Swallowing Disney's cable channels will give Comcast many such opportunities — and challenges.
"They're not programmers," one cable official said. "They know the distribution game. They're operators. So this is going to be a bigger animal."
Last week Comcast boasted about its success with QVC: It sold its stake in the network to Liberty Media Corp. for $8 billion, a huge profit. But programmers point out that running an electronic retailer is quite different than managing a traditional cable network.
Comcast projects it will save between $300 million to $400 million alone in terms of duplication and economies of scale through the acquisition, Burke said. This time around, cable officials expect Comcast to merge the many separate affiliate sales and ad-sales forces that its giant stable of networks has, to centralize those functions, like Viacom Inc.'s MTV Networks.
"You don't need a separate group for Disney, a separate group for ESPN, a separate group for E!, a separate group for Outdoor Life, a separate group for Golf," one network official said.

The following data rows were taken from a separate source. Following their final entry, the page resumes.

theorem issueControl_done {fm : Form} {f : Fields} {s base u : State} {c : Ctx} {body : Env → State → Act}
    (h : Issues fm alwaysOk f s) (hb : body (envOf fm f s) (s.entered fm f) = .done u) (hu : Own s base u s.holder c) :
    ∃ t, issueControl fm f body s = .next t ∧ OwnStep fm f s base c (s.after fm f) fm.ends.isHolding t :=
  ⟨_, issueControl_acts body h, by rw [hb]; exact hu.finish _ _⟩

theorem issueControl_jump {fm : Form} {f : Fields} {s base u : State} {c : Ctx} {pc : VAddr} {body : Env → State → Act}
    (h : Issues fm alwaysOk f s) (hb : body (envOf fm f s) (s.entered fm f) = .jump u pc) (hu : Own s base u s.holder c) :
    ∃ t, issueControl fm f body s = .next t ∧ OwnStep fm f s base c pc fm.ends.isHolding t :=
  ⟨_, issueControl_acts body h, by rw [hb]; exact hu.finish _ _⟩

theorem issueIf_jump {fm : Form} {f : Fields} {ok : CoreId → Fields → Bool} {s base u : State} {c : Ctx} {pc : VAddr}
    {body : Env → State → Act} (h : Issues fm ok f s) (hb : body (envOf fm f s) (s.entered fm f) = .jump u pc)
    (hu : Own s base u s.holder c) :
    ∃ t, issueIf fm f ok body s = .next t ∧ OwnStep fm f s base c pc fm.ends.isHolding t :=
  ⟨_, issueIf_acts body h, by rw [hb]; exact hu.finish _ _⟩

/-! Giving up the pipe. -/

theorem State.bump_cores (s : State) (a : CtxId) (ev : Nat) : s.bump a ev = { s with cores := (s.bump a ev).cores } := by
  unfold State.bump; split <;> rfl

/-- The contexts that an entry of the table of cores lists. -/
def listed (e : Nat × Core) : List CtxId := e.2.ctxs.map fun c => ⟨coreOfKey e.1, c.1⟩

theorem SMap.read_mem {α : Type} (d : α) (m : SMap α) (i : Nat) : SMap.read d m i = d ∨ (i, SMap.read d m i) ∈ m := by
  induction m with
  | nil => exact .inl rfl
  | cons e m ih =>
    obtain ⟨k, v⟩ := e
    by_cases h : i = k
    · subst h; simp [SMap.read]
    · simp only [SMap.read, if_neg h, List.mem_cons]
      exact ih.imp_right .inr

/-- A change of a core that keeps its contexts lists the same contexts. -/
theorem mem_listed_put (m : SMap Core) (i : Nat) (x : Core) (hx : x.ctxs = (SMap.read Core.reset m i).ctxs) (b : CtxId) :
    b ∈ (SMap.put m i x).flatMap listed ↔ b ∈ m.flatMap listed := by
  induction m with
  | nil => simp_all [SMap.put, SMap.read, listed, Core.reset]
  | cons e m ih =>
    obtain ⟨k, v⟩ := e
    unfold SMap.put
    split
    · have h : b ∈ listed (i, x) → b ∈ List.flatMap listed ((k, v) :: m) := fun hb => by
        rcases SMap.read_mem Core.reset ((k, v) :: m) i with h | h
        · rw [h] at hx; simp [listed, hx, Core.reset] at hb
        · exact List.mem_flatMap.2 ⟨_, h, by simpa [listed, hx] using hb⟩
      rw [List.flatMap_cons, List.mem_append]
      exact ⟨fun hb => hb.elim h id, .inr⟩
    · split
      · rename_i h; subst h; simp_all [SMap.read, listed]
      · rename_i h; simp only [SMap.read, if_neg h] at hx; simp [ih hx]

theorem State.mem_allCtxs_modCore (s : State) (c : CoreId) (g : Core → Core) (hg : (g (s.core c)).ctxs = (s.core c).ctxs) (b : CtxId) :
    b ∈ (s.modCore c g).allCtxs ↔ b ∈ s.allCtxs := mem_listed_put s.cores c.key _ hg b

theorem State.mem_allCtxs_giveTo (s : State) (c : CoreId) (h : Nat) (b : CtxId) : b ∈ (s.giveTo c h).allCtxs ↔ b ∈ s.allCtxs := by
  unfold State.giveTo State.bump
  split
  · exact .rfl
  · split
    · exact mem_allCtxs_modCore _ _ _ rfl b
    · exact (mem_allCtxs_modCore _ _ _ rfl b).trans (mem_allCtxs_modCore _ _ _ rfl b)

Added another programmer, "Unfortunately, a lot of people will lose jobs, just like any consolidation."
ABC FAMILY SWIPES
Comcast will also have to find a way to turn around ABC Family, which Burke was particularly critical of last week.
"ABC Family, which Disney paid over $5 billion for just a couple of years ago, by our calculations is not making money, or making very little money, and certainly not a fair return on investment," Burke said.
Since ABC Family's president, Angela Shapiro, left late last year, the network has been without its own CEO and been put under the wing of Anne Sweeney, president of the ABC Cable Networks Group.
Disney's efforts to repurpose ABC's programming on ABC Family has met with mixed success.
While Burke stressed Comcast's mission to launch new cable channels, programmers said one of the MSO's biggest upsides is to increase carriage for Disney's cable networks. For example, Disney's animation channel is only in 43.7 million homes, compared with Turner's high-rated Cartoon Network, in 86.3 million.
"Toon Disney could be a much, much stronger network," one programmer said. "Look at the value Cartoon Network has."